* [Work order]:
Whenever a line in the records below contains "bytes", pick it out.

═════ Data records

theorem xr8_xr8inv (r : Byte) : xr8 (xr8inv r) = r := by
  rw [xr8, xr8inv_eq_rotateLeft_xor, xor_key_xor_key, rotr8_rotateLeft]

/-! ### XorRotate on a buffer -/

theorem length_xorRotate (s : List Byte) : (xorRotate s).length = s.length := List.length_map _

theorem getElem_xorRotate (s : List Byte) {k : Nat} (h : k < (xorRotate s).length) :
    (xorRotate s)[k] = xr8 (s[k]'(length_xorRotate s ▸ h)) := List.getElem_map _

end Sys2Proof.Machine

/-! ### The obligations on XORROT -/

namespace Sys2Proof.Proofs

open Sys2Proof.Machine

/-- Settles O21: XORROT's unit function is `xorRotate`, whose result is as long as the input. -/
theorem xorrotCompletes : Obligations.XorrotCompletes := by
  unfold Obligations.XorrotCompletes
  intro s x hw hx hl
  exact exec_succeeds (i := .xorrot) (bs := xorRotate x) hw hx rfl ((length_xorRotate x).trans_le hl)

/-- Settles O22: lane by lane from the map, and bit by bit from the bits of the rotation and of the key. -/
theorem xorRotateLanes : Obligations.XorRotateLanes := by
  unfold Obligations.XorRotateLanes
  refine ⟨fun s => ⟨length_xorRotate s, fun k _ h' => getElem_xorRotate s h'⟩, fun b => ⟨fun i hi => ?_, ?_, ?_⟩⟩
  · exact getLsbD_xr8_of_le b hi
  · exact getLsbD_xr8_seven b
  · exact xr8_eq_rotr8_xor b

/-- Settles O23: the two rotations cancel, and so do the two XORs with the key. -/
theorem xorRotateInverse : Obligations.XorRotateInverse := by
  unfold Obligations.XorRotateInverse
  exact fun b => ⟨xr8inv_xr8 b, xr8_xr8inv b⟩

end Sys2Proof.Proofs

/-! # ParityFilter (43_parity.md)

The parity check of a byte as a comparison of its bit 0 with the number of 1 bits above it, and the statements on PARITY. -/

namespace Sys2Proof.Machine

/-! ### The number of 1 bits of a byte -/

/-- The number of 1 bits of `b >> 1`, counted in place: among bits 7 to 1 of `b` (43_parity.md R171, `ones`). -/
def payloadOnes (b : Byte) : Nat := (List.range 7).countP fun i => b.getLsbD (i + 1)

/-- The bit that the shift brings in at the top is 0. -/
theorem popcount_shiftRight_one (b : Byte) : popcount (b >>> 1) = payloadOnes b := by
  simp only [popcount, payloadOnes, BitVec.getLsbD_ushiftRight, Nat.add_comm 1]
  rw [List.range_succ, List.countP_append, List.countP_singleton, BitVec.getLsbD_of_ge b (7 + 1) (by decide)]
  rfl

/-- A byte is its bit 0 and its payload. -/
theorem popcount_eq_add_payloadOnes (b : Byte) : popcount b = b.toNat % 2 + payloadOnes b := by
  have hlow : (if b.getLsbD 0 then 1 else 0) = b.toNat % 2 := by
    rcases Nat.mod_two_eq_zero_or_one b.toNat with h | h <;> simp [BitVec.getLsbD, h]
  rw [popcount, List.range_succ_eq_map, List.countP_cons, List.countP_map, hlow, Nat.add_comm]
  rfl

theorem payloadOnes_ofNat_succ (n : Nat) : payloadOnes (BitVec.ofNat 8 (2 * n + 1)) = payloadOnes (BitVec.ofNat 8 (2 * n)) := by
  simp [payloadOnes, BitVec.getLsbD_ofNat, Nat.testBit_succ, Nat.mul_add_div]

/-! ### The parity check -/

theorem and_one_eq_ofNat (b : Byte) : b &&& 1#8 = BitVec.ofNat 8 (b.toNat % 2) := by
  apply BitVec.eq_of_toNat_eq
  rw [BitVec.toNat_and, BitVec.toNat_ofNat, BitVec.toNat_ofNat, Nat.and_one_is_mod]
  omega

/-- The two cases of R171 say together that the parity bit is the parity of the payload. -/
theorem parityValid_iff (b : Byte) : parityValid b = true ↔ payloadOnes b % 2 = b.toNat % 2 := by
  rw [parityValid, popcount_shiftRight_one, and_one_eq_ofNat]
  rcases Nat.mod_two_eq_zero_or_one b.toNat with h | h <;> simp [h]

theorem parityValid_iff_even_popcount (b : Byte) : parityValid b = true ↔ popcount b % 2 = 0 := by
  rw [parityValid_iff, popcount_eq_add_payloadOnes]
  omega

/-- Of two byte values with the same payload exactly one is valid. -/
theorem parityValid_ofNat_succ (n : Nat) :
    parityValid (BitVec.ofNat 8 (2 * n + 1)) = !parityValid (BitVec.ofNat 8 (2 * n)) := by
  rw [Bool.eq_not, ne_eq, Bool.eq_iff_iff, parityValid_iff, parityValid_iff, payloadOnes_ofNat_succ, BitVec.toNat_ofNat,
    BitVec.toNat_ofNat]
  omega

theorem countP_parityValid_range (n : Nat) : (List.range (2 * n)).countP (fun k => parityValid (BitVec.ofNat 8 k)) = n := by
  induction n with
  | zero => rfl
  | succ n ih =>
    rw [Nat.mul_succ, List.range_succ, List.range_succ, List.countP_append, List.countP_append, ih, List.countP_singleton,
      List.countP_singleton, parityValid_ofNat_succ]
    cases parityValid (BitVec.ofNat 8 (2 * n)) <;> rfl

/-! ### ParityFilter on a buffer -/

/-- ParityFilter with the check written out on the bits of the byte. -/
theorem parityFilter_eq_filter (s : List Byte) : parityFilter s =
    s.filter fun b => decide ((List.range 7).countP (fun i => b.getLsbD (i + 1)) % 2 = b.toNat % 2) := by
  refine List.filter_congr fun b _ => ?_
  rw [Bool.eq_iff_iff, parityValid_iff, decide_eq_true_iff]
  rfl

end Sys2Proof.Machine

/-! ### The obligations on PARITY -/

namespace Sys2Proof.Proofs

open Sys2Proof.Machine

/-- Settles O24: PARITY's unit function is `parityFilter`, which keeps the bytes whose bit 0 is the parity of the bits above it. -/
theorem parityCompletes : Obligations.ParityCompletes := by
  unfold Obligations.ParityCompletes
  intro s x hw hx hl
  rw [← parityFilter_eq_filter] at hl ⊢
  exact exec_succeeds (i := .parity) hw hx rfl hl

/-- Settles O25: the parity bit makes the number of 1 bits even, and of the 128 pairs of values that differ in it alone each has one
valid value. -/
theorem validMeansEvenPopcount : Obligations.ValidMeansEvenPopcount := by
  unfold Obligations.ValidMeansEvenPopcount
  exact ⟨parityValid_iff_even_popcount, countP_parityValid_range 128⟩

/-- Settles O26: the laws of a filter. -/
theorem parityFilterLaws : Obligations.ParityFilterLaws := by
  unfold Obligations.ParityFilterLaws
  intro s t
  refine ⟨?_, ?_, ?_, fun b hb => ?_⟩
  · exact List.length_filter_le parityValid s
  · exact List.filter_eq_self.2 fun _ h => List.of_mem_filter h
  · exact List.filter_append s t
  · exact List.of_mem_filter hb

end Sys2Proof.Proofs

/-! # BitPack (44_bitpack.md)

The bits of a packed block, BitPack of one group and of a concatenation, a full group in byte form and unpacked, and the statements on
PACK. -/

namespace Sys2Proof.Machine

/-! ### The accumulator of a group -/

theorem testBit_packAcc {g : List Byte} (hg : g.length ≤ 8) (p : Nat) :
    (packAcc g).testBit p = (decide (p < 56) && (g.getD (7 - p / 7) 0#8).getLsbD (p % 7 + 1)) :=
  testBit_packAccFrom g 0 p (by omega)

theorem packAcc_lt {g : List Byte} (hg : g.length ≤ 8) : packAcc g < 2 ^ 56 := by
  apply Nat.lt_pow_two_of_testBit
  intro p hp
  rw [testBit_packAcc hg, decide_eq_false (by omega : ¬ p < 56), Bool.false_and]

/-- The low bits belong to the bytes that a short group does not have (44_bitpack.md R192). -/
theorem packAcc_mod_eq_zero {g : List Byte} (hg : g.length ≤ 8) : packAcc g % 2 ^ (7 * (8 - g.length)) = 0 := by
  apply Nat.eq_of_testBit_eq
  intro p
  rw [Nat.testBit_mod_two_pow, testBit_packAcc hg, Nat.zero_testBit, Bool.and_eq_false_imp, decide_eq_true_eq]
  intro hp
  have hmissing : g.getD (7 - p / 7) 0#8 = 0#8 := List.getD_eq_default _ _ (by omega)
  rw [hmissing, BitVec.getLsbD_zero, Bool.and_false]

/-! ### The upper 7 bits of the bytes -/

/-- The values `s[k] >> 1` that BitPack uses (44_bitpack.md R191). -/
def upperBits (s : List Byte) : List Nat := s.map fun b => b.toNat / 2

theorem length_eq_of_upperBits_eq {s s' : List Byte} (h : upperBits s = upperBits s') : s.length = s'.length := by
  simpa [upperBits] using congrArg List.length h

theorem upperBits_packGroup (s : List Byte) (q : Nat) : upperBits (packGroup s q) = ((upperBits s).drop (8 * q)).take 8 := by
  rw [upperBits, packGroup, List.map_take, List.map_drop, upperBits]

theorem packAccFrom_eq_of_upperBits_eq {g g' : List Byte} (i : Nat) (h : upperBits g = upperBits g') :
    packAccFrom i g = packAccFrom i g' := by
  induction g generalizing i g' with
  | nil =>
    cases g' with
    | nil => rfl
    | cons b' g' => cases h
  | cons b g ih =>
    cases g' with
    | nil => cases h
    | cons b' g' =>
      obtain ⟨hb, hg⟩ := List.cons.inj h
      have hb : b.toNat >>> 1 = b'.toNat >>> 1 := hb
      rw [packAccFrom, packAccFrom, hb, ih (i + 1) hg]

theorem half_lt (b : Byte) : b.toNat / 2 < 2 ^ 7 := by
  have := b.isLt
  omega

theorem testBit_half (b : Byte) (j : Nat) : (b.toNat / 2).testBit j = b.getLsbD (j + 1) := (Nat.testBit_succ b.toNat j).symm

/-- A 7-bit value is its bits 0 to 6, bits 1 to 7 of the byte. -/
theorem half_eq_of_getLsbD {b b' : Byte} (h : ∀ j < 7, b.getLsbD (j + 1) = b'.getLsbD (j + 1)) : b.toNat / 2 = b'.toNat / 2 := by
  apply Nat.eq_of_testBit_eq
  intro j
  rw [testBit_half, testBit_half]
  by_cases hj : j < 7
  · exact h j hj
  · rw [BitVec.getLsbD_of_ge b _ (by omega), BitVec.getLsbD_of_ge b' _ (by omega)]

/-! ### The bytes and bits of BitPack -/

theorem length_bitPack (s : List Byte) : (bitPack s).length = 7 * ((s.length + 7) / 8) :=
  length_flatMap_blocks _ _ fun q => be_length (packAcc (packGroup s q)) 7

theorem length_packGroup_le (s : List Byte) (q : Nat) : (packGroup s q).length ≤ 8 := List.length_take_le ..

theorem getD_packGroup (s : List Byte) (q : Nat) {k : Nat} (hk : k < 8) :
    (packGroup s q).getD k 0#8 = s.getD (8 * q + k) 0#8 := by
  rw [List.getD_eq_getElem?_getD, packGroup, List.getElem?_take_of_lt hk, List.getElem?_drop, ← List.getD_eq_getElem?_getD]

/-- The bit map of 44_bitpack.md R194. -/
theorem getLsbD_bitPack (s : List Byte) {q p : Nat} (hq : q < (s.length + 7) / 8) (hp : p < 56) :
    ((bitPack s).getD (7 * q + (6 - p / 8)) 0#8).getLsbD (p % 8) = (s.getD (8 * q + (7 - p / 7)) 0#8).getLsbD (p % 7 + 1) := by
  have hblock : (bitPack s)[7 * q + (6 - p / 8)]? = (be (packAcc (packGroup s q)) 7)[6 - p / 8]? :=
    getElem_flatMap_blocks _ _ (fun q => be_length (packAcc (packGroup s q)) 7) q _ hq (by omega)
  rw [List.getD_eq_getElem?_getD, hblock, ← List.getD_eq_getElem?_getD, getLsbD_be _ _ _ (by omega) (by omega),
    show 8 * (6 - (6 - p / 8)) + p % 8 = p by omega, testBit_packAcc (length_packGroup_le s q), decide_eq_true hp, Bool.true_and,
    getD_packGroup s q (by omega)]

/-- One group packs to one block (44_bitpack.md R191, R192). -/
theorem bitPack_group {g : List Byte} (h1 : 1 ≤ g.length) (h8 : g.length ≤ 8) : bitPack g = be (packAcc g) 7 := by
  have hone : (g.length + 7) / 8 = 1 := by omega
  have hgroup : packGroup g 0 = g := List.take_of_length_le h8
  rw [bitPack, hone, List.range_one, List.flatMap_singleton, hgroup]

theorem bitPack_eq_of_upperBits_eq {s s' : List Byte} (h : upperBits s = upperBits s') : bitPack s = bitPack s' := by
  have hacc : ∀ q, packAcc (packGroup s q) = packAcc (packGroup s' q) := fun q =>
    packAccFrom_eq_of_upperBits_eq 0 (by rw [upperBits_packGroup, upperBits_packGroup, h])
  simp only [bitPack, length_eq_of_upperBits_eq h, hacc]

/-! ### BitPack of a concatenation -/

theorem packGroup_append_left {s : List Byte} (t : List Byte) {n q : Nat} (hs : s.length = 8 * n) (hq : q < n) :
    packGroup (s ++ t) q = packGroup s q := by
  rw [packGroup, List.drop_append_of_le_length (by omega), List.take_append_of_le_length (by rw [List.length_drop]; omega), packGroup]

theorem packGroup_append_right {s : List Byte} (t : List Byte) {n : Nat} (hs : s.length = 8 * n) (q : Nat) :
    packGroup (s ++ t) (n + q) = packGroup t q := by
  rw [packGroup, Nat.mul_add, ← hs, List.drop_length_add_append, packGroup]

/-- Full groups in front are packed apart from what follows. -/
theorem bitPack_append {s : List Byte} (t : List Byte) (h : s.length % 8 = 0) : bitPack (s ++ t) = bitPack s ++ bitPack t := by
  obtain ⟨n, hs⟩ := Nat.dvd_of_mod_eq_zero h
  have hgroups : (s.length + 7) / 8 = n := by omega
  have hall : ((s ++ t).length + 7) / 8 = n + (t.length + 7) / 8 := by rw [List.length_append]; omega
  rw [bitPack, hall, List.range_add, List.flatMap_append, List.flatMap_map, bitPack, hgroups, bitPack]
  congr 1
  · refine List.flatMap_congr fun q hq => ?_
    rw [packGroup_append_left t hs (List.mem_range.1 hq)]
  · refine List.flatMap_congr fun q _ => ?_
    rw [packGroup_append_right t hs]

/-- What follows the blocks of the full groups is the block of the short final group (44_bitpack.md R192). -/
theorem drop_bitPack {s : List Byte} (h : 1 ≤ s.length % 8) :
    (bitPack s).drop (7 * (s.length / 8)) = be (packAcc (s.drop (8 * (s.length / 8)))) 7 := by
  have htake : (s.take (8 * (s.length / 8))).length = 8 * (s.length / 8) := List.length_take_of_le (by omega)
  have hdrop : (s.drop (8 * (s.length / 8))).length = s.length % 8 := by rw [List.length_drop]; omega
  have hfull : (bitPack (s.take (8 * (s.length / 8)))).length = 7 * (s.length / 8) := by rw [length_bitPack, htake]; omega
  calc (bitPack s).drop (7 * (s.length / 8))
      = (bitPack (s.take (8 * (s.length / 8)) ++ s.drop (8 * (s.length / 8)))).drop (7 * (s.length / 8)) := by
        rw [List.take_append_drop]
    _ = bitPack (s.drop (8 * (s.length / 8))) := by rw [bitPack_append _ (by omega), List.drop_left' hfull]
    _ = be (packAcc (s.drop (8 * (s.length / 8)))) 7 := bitPack_group (by omega) (by omega)

/-! ### A full group in byte form (44_bitpack.md R194) -/

/-- Byte `k` of a block: the low `7 - k` bits of value `k` over the high `k + 1` bits of value `k + 1`. -/
def blockByte (k v w : Nat) : Byte := BitVec.ofNat 8 ((v % 2 ^ (7 - k)) <<< (k + 1) ||| w >>> (6 - k))

theorem getLsbD_blockByte {k v w r : Nat} (hk : k < 7) (hw : w < 2 ^ 7) (hr : r < 8) :
    (blockByte k v w).getLsbD r = if r ≤ k then w.testBit (6 - k + r) else v.testBit (r - (k + 1)) := by
  rw [blockByte, BitVec.getLsbD_ofNat, decide_eq_true hr, Bool.true_and, Nat.testBit_or, Nat.testBit_shiftLeft,
    Nat.testBit_shiftRight, Nat.testBit_mod_two_pow]
  split
  case isTrue h => rw [decide_eq_false (by omega : ¬ r ≥ k + 1), Bool.false_and, Bool.false_or]
  case isFalse h =>
    have hhigh : w.testBit (6 - k + r) = false :=
      Nat.testBit_lt_two_pow (hw.trans_le (Nat.pow_le_pow_right (by decide) (by omega)))
    rw [hhigh, decide_eq_true (by omega : r ≥ k + 1), decide_eq_true (by omega : r - (k + 1) < 7 - k), Bool.true_and,
      Bool.true_and, Bool.or_false]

══════════

* [Your response]:
/-- Settles O24: PARITY's unit function is `parityFilter`, which keeps the bytes whose bit 0 is the parity of the bits above it. -/
/-- The low bits belong to the bytes that a short group does not have (44_bitpack.md R192). -/
/-! ### The upper 7 bits of the bytes -/
/-! ### The bytes and bits of BitPack -/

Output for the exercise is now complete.